◆ Task instructions:
Pull each line containing "that" out of the data and copy it.

◆ Provided data:
....

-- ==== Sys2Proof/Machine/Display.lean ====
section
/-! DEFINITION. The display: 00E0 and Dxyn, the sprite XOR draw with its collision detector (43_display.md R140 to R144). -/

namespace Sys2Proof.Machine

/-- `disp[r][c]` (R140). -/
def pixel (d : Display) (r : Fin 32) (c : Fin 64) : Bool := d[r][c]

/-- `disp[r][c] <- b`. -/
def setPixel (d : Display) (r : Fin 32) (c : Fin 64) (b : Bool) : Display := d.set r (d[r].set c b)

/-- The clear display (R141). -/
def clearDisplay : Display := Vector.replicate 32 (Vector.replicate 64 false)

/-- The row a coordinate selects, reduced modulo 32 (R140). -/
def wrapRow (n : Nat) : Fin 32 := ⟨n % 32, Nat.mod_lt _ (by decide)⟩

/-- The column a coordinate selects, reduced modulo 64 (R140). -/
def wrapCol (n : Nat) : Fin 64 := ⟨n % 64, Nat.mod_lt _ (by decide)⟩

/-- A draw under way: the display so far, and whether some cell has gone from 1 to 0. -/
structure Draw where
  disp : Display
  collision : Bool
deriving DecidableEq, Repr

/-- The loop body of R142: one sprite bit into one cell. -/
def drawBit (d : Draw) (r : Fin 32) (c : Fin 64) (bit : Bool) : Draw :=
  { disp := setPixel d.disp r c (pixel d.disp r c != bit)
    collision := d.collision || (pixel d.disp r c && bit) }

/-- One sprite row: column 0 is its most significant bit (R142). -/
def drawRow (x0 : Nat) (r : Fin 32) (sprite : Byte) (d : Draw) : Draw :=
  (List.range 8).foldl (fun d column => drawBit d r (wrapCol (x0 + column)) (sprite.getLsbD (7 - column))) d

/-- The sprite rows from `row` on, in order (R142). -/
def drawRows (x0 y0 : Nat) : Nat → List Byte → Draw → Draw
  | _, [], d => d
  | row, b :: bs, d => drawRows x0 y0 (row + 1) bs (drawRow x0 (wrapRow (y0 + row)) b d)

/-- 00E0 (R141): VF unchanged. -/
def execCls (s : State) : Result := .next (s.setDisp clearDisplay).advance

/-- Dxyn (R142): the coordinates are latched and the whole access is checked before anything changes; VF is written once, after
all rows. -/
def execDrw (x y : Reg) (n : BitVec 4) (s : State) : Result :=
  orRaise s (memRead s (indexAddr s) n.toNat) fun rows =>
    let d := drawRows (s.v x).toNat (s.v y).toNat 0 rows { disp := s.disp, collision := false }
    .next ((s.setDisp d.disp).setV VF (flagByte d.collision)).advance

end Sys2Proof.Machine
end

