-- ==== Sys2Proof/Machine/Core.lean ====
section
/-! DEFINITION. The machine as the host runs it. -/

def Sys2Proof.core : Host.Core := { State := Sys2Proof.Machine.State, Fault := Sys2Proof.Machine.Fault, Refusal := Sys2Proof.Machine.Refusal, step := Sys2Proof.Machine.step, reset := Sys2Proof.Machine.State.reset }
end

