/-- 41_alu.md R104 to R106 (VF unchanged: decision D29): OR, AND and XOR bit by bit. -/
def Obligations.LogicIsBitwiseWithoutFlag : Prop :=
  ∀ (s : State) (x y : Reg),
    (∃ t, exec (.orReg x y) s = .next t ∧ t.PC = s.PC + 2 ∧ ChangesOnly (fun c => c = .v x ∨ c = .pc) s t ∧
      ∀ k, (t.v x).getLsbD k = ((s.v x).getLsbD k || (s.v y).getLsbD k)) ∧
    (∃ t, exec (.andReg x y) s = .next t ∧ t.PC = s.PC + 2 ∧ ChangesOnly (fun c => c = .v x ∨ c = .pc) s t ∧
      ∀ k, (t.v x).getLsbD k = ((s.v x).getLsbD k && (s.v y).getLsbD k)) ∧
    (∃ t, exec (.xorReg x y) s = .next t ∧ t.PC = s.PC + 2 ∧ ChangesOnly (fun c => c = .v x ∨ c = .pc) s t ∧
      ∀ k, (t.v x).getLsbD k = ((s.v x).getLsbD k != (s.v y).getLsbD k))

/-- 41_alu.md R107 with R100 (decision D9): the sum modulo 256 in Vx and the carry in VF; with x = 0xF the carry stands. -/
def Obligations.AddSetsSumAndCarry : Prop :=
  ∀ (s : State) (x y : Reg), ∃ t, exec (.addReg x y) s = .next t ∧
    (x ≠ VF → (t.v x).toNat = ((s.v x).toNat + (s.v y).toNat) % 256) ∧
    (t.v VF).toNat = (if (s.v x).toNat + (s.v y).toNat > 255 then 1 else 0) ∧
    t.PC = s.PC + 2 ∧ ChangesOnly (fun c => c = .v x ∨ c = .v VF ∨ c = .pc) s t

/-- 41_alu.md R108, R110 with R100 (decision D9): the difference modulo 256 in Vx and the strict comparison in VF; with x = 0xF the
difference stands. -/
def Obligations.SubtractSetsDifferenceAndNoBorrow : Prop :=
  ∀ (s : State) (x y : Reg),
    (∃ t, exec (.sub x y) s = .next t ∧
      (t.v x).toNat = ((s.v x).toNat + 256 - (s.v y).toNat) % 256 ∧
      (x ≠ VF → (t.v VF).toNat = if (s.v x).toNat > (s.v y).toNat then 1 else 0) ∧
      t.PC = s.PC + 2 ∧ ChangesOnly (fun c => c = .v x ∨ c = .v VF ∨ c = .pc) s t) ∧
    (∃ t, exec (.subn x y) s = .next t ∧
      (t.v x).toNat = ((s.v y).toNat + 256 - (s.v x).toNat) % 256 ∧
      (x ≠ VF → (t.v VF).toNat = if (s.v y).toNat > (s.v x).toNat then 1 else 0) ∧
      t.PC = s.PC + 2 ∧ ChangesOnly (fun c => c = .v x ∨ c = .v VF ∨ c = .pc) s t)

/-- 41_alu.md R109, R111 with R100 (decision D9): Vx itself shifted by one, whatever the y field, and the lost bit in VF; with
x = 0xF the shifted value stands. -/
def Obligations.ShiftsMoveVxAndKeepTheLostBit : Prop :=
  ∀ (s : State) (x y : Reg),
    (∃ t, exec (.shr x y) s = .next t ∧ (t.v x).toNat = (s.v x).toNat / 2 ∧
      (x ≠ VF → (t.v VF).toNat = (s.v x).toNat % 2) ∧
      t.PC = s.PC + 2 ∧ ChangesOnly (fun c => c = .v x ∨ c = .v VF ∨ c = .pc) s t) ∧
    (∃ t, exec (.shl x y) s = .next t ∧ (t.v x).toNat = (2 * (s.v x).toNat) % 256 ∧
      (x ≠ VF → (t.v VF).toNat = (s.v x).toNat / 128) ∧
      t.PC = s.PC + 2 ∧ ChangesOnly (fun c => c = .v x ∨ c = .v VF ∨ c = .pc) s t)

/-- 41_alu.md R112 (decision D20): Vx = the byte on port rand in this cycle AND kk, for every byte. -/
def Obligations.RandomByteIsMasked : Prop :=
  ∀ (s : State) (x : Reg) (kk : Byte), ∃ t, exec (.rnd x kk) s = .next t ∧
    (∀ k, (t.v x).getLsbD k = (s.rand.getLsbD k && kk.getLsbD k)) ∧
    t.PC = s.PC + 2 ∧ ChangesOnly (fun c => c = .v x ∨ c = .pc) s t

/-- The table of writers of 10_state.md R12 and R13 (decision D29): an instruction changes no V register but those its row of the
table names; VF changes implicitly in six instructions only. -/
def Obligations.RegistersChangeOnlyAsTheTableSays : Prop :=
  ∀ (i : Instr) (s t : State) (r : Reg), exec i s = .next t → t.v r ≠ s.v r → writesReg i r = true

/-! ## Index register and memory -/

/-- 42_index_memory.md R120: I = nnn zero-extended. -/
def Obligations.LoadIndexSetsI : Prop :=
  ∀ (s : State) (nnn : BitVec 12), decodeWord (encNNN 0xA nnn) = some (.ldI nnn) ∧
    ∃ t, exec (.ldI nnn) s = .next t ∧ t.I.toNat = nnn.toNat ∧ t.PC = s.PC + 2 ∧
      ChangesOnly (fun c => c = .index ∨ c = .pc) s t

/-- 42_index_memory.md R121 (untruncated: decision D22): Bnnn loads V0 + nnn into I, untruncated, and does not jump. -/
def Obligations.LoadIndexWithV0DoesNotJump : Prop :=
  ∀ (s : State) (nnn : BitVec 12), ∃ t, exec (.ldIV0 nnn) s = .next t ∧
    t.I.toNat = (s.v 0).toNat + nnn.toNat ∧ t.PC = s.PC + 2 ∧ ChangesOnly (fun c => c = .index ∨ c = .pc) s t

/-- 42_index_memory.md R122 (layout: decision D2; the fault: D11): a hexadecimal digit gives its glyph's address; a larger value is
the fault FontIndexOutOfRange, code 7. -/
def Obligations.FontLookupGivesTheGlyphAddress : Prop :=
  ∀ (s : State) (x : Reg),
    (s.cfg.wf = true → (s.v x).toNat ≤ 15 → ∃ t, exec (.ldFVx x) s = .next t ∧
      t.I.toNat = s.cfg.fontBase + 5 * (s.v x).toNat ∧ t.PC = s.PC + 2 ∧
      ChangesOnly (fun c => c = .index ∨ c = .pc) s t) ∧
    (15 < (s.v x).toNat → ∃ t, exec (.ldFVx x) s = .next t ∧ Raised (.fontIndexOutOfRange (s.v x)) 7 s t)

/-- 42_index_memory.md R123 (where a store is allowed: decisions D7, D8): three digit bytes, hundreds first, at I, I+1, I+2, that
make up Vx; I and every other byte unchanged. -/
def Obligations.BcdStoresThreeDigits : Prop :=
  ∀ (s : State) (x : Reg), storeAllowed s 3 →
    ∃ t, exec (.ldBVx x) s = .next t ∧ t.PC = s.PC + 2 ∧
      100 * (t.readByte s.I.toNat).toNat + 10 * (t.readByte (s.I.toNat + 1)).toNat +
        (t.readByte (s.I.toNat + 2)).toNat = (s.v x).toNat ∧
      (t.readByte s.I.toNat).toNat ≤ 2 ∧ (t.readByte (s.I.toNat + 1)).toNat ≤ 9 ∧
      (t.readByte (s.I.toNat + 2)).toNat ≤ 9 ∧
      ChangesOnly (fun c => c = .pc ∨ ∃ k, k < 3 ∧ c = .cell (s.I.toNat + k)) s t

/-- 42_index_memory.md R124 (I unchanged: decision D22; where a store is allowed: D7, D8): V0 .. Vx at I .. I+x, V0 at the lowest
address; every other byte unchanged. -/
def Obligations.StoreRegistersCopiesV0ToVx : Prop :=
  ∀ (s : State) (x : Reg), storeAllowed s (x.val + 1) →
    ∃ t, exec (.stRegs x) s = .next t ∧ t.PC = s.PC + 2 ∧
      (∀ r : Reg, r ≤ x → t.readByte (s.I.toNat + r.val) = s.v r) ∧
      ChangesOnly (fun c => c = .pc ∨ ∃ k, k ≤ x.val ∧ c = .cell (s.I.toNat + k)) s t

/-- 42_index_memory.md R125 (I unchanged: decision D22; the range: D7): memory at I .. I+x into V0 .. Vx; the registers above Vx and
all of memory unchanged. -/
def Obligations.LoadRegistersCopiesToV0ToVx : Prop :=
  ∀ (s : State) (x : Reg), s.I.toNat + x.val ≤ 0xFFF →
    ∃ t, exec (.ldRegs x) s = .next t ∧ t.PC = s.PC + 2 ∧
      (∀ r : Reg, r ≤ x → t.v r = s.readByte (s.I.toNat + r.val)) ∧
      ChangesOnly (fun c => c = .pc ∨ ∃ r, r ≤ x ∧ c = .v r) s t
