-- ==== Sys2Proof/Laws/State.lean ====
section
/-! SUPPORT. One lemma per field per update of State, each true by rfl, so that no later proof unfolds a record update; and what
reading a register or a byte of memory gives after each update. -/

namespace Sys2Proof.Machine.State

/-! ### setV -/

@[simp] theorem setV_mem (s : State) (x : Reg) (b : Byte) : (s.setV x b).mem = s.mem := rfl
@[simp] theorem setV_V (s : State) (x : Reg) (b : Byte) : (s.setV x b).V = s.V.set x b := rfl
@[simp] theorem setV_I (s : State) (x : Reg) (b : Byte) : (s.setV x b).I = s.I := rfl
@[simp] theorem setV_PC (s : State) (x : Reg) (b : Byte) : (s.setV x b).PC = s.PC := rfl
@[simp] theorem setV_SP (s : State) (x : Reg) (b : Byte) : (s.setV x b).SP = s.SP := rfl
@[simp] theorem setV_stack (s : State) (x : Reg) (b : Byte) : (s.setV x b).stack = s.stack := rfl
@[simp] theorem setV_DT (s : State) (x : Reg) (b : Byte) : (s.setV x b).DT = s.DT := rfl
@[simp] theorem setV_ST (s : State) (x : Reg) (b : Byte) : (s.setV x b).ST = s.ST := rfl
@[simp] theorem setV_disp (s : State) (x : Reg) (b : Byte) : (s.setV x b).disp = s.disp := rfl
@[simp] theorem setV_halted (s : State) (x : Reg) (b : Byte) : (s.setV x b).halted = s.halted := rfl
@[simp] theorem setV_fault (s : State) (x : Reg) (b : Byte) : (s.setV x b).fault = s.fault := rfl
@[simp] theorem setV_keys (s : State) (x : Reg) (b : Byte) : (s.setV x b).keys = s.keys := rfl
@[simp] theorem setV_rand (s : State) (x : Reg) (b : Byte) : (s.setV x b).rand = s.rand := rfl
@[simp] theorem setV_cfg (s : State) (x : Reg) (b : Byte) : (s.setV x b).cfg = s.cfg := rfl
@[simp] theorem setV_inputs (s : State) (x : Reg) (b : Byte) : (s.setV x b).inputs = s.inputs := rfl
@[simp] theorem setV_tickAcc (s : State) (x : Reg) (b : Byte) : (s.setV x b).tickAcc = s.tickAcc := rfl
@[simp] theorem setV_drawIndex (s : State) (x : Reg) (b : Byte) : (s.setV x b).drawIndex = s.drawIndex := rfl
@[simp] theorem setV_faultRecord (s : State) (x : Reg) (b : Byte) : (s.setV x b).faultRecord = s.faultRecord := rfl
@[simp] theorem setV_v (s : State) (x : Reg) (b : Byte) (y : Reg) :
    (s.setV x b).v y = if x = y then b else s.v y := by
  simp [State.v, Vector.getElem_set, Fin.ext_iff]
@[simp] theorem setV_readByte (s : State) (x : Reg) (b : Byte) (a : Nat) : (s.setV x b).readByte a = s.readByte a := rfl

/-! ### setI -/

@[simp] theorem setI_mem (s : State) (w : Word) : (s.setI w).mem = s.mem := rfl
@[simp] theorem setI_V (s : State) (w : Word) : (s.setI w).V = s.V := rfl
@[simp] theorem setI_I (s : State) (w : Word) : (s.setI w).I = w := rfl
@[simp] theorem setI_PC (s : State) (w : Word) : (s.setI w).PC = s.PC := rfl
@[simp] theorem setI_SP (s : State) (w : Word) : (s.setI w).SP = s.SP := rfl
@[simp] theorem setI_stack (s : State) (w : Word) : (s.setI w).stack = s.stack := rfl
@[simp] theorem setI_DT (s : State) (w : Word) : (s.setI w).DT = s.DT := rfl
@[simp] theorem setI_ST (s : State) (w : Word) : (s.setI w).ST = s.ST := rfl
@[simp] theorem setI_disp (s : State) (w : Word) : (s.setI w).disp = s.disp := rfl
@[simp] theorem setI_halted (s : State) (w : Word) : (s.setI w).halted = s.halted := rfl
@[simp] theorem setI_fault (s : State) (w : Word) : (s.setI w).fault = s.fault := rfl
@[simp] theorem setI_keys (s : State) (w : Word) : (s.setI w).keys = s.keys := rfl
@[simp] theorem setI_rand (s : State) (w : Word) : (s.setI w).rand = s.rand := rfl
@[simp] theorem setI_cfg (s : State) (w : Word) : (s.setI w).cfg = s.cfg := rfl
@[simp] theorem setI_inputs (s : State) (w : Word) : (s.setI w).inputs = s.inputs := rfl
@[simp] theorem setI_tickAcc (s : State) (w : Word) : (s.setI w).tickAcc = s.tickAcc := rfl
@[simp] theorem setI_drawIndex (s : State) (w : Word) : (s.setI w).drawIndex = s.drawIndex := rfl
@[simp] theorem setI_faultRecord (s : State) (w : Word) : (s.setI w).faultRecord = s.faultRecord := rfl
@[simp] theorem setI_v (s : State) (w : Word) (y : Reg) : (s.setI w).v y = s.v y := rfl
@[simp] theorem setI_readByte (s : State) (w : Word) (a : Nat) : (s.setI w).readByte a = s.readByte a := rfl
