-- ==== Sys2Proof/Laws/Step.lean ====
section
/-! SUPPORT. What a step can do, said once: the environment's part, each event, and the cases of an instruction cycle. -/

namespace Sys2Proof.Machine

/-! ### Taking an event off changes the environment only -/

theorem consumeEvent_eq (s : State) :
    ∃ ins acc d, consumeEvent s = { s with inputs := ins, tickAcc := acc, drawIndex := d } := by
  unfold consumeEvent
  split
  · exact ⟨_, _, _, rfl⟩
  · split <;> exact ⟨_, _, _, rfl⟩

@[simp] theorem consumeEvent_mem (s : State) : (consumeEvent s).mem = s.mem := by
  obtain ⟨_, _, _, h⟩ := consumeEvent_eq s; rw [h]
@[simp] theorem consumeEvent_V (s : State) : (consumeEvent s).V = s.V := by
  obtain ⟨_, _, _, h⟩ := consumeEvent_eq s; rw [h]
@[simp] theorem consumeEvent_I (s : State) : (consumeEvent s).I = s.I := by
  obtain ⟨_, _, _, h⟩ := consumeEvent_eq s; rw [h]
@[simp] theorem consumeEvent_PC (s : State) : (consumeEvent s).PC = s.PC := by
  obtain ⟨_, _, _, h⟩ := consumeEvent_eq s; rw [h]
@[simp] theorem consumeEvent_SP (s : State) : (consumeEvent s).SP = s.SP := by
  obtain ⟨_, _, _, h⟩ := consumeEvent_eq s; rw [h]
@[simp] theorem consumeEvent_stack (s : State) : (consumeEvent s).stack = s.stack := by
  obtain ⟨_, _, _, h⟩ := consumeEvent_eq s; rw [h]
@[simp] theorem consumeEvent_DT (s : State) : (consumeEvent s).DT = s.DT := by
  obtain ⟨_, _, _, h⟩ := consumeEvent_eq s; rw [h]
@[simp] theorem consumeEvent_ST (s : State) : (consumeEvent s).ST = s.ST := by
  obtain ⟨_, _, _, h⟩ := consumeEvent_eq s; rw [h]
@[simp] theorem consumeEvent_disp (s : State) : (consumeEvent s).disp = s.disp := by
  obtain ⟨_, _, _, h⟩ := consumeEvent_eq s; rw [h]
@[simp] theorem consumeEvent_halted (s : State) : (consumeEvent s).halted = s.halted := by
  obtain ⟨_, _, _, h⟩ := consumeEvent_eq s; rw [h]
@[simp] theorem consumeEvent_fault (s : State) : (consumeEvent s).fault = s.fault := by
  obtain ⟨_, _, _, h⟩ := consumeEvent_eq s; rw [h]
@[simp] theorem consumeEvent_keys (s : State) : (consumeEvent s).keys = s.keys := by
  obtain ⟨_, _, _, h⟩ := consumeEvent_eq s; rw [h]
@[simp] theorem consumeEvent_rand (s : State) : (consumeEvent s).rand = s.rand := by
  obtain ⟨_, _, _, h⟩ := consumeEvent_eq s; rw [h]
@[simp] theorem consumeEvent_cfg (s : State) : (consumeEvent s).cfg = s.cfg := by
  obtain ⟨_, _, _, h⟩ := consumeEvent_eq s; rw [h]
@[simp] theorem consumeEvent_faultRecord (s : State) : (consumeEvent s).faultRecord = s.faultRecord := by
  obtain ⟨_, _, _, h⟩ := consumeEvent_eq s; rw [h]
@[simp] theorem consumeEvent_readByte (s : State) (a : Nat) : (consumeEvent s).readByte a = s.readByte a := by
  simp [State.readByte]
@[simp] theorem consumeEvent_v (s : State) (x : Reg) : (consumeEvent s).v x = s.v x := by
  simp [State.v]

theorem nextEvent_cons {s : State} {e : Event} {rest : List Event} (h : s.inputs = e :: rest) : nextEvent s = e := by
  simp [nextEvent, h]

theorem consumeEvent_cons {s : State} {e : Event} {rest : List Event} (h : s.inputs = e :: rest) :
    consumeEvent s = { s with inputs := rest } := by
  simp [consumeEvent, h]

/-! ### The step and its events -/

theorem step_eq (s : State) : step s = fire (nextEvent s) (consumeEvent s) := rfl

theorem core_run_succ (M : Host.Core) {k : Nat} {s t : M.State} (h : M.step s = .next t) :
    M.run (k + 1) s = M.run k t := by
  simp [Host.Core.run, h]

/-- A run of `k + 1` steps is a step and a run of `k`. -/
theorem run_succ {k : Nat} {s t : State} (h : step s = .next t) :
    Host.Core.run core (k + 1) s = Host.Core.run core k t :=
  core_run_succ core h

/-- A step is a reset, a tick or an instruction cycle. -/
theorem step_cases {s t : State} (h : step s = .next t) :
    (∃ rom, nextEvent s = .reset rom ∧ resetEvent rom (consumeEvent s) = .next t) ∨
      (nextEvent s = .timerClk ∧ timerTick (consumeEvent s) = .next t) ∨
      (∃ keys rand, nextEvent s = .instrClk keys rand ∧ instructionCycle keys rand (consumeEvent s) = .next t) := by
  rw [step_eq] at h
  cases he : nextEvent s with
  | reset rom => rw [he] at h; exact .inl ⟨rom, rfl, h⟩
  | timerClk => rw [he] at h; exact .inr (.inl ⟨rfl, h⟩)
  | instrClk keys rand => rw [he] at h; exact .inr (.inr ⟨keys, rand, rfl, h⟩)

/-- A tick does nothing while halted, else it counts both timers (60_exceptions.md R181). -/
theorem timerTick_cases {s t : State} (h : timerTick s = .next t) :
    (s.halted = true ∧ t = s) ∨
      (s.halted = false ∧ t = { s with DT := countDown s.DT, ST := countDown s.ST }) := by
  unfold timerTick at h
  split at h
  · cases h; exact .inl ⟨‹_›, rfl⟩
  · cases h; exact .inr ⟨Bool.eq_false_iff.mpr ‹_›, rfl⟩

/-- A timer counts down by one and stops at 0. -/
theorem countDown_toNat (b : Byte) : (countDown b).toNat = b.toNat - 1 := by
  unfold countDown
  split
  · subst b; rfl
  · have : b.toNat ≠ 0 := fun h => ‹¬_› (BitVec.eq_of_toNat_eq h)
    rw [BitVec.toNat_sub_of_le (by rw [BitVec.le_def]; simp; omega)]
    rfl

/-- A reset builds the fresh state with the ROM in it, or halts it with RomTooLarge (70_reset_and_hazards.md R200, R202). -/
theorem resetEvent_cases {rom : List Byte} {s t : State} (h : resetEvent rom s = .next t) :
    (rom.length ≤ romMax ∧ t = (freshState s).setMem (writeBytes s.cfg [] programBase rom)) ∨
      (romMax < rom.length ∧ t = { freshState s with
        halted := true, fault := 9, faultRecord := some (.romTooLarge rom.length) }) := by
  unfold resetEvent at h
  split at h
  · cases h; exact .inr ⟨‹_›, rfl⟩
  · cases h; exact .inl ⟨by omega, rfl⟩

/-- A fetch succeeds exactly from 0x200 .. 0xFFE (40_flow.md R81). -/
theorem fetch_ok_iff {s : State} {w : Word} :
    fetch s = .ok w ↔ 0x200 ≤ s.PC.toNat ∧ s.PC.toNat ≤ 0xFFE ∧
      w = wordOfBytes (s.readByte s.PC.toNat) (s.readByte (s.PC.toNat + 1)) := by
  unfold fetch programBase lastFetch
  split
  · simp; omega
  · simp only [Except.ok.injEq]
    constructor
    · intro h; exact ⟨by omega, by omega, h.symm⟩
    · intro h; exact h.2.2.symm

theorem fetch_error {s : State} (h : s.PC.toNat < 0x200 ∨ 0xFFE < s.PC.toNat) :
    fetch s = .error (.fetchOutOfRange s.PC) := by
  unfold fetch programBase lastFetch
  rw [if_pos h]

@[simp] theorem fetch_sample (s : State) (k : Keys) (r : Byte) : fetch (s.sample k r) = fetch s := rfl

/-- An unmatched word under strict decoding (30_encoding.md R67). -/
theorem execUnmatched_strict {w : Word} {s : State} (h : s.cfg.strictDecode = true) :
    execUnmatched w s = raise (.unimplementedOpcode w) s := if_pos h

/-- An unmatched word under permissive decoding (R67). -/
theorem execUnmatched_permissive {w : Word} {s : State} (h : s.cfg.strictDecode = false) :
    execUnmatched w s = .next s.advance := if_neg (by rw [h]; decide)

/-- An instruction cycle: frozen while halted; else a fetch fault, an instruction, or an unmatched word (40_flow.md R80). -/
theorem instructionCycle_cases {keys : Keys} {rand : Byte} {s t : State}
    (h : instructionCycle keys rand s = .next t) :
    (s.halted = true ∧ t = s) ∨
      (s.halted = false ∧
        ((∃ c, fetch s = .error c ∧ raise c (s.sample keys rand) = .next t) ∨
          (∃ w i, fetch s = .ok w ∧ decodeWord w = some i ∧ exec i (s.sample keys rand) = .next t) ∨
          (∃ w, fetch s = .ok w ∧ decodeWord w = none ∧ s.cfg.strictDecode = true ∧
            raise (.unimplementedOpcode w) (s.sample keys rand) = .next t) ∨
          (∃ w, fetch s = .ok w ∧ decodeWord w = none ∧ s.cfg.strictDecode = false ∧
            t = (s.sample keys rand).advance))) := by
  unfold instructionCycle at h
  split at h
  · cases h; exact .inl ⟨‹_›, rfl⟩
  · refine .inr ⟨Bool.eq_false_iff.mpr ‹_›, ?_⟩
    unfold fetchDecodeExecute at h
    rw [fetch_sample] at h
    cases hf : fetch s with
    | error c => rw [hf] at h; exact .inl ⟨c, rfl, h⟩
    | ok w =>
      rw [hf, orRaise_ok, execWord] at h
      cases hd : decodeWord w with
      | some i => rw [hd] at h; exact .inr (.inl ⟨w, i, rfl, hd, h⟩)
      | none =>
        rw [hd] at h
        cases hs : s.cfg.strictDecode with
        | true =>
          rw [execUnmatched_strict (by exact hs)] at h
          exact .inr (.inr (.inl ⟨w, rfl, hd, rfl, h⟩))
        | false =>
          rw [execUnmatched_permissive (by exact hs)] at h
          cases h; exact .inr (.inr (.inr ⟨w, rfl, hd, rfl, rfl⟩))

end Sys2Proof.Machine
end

....

◆ The answer:
/-- 42_index_memory.md R123 (where a store is allowed: decisions D7, D8): three digit bytes, hundreds first, at I, I+1, I+2, that
/-! SUPPORT. One lemma per field per update of State, each true by rfl, so that no later proof unfolds a record update; and what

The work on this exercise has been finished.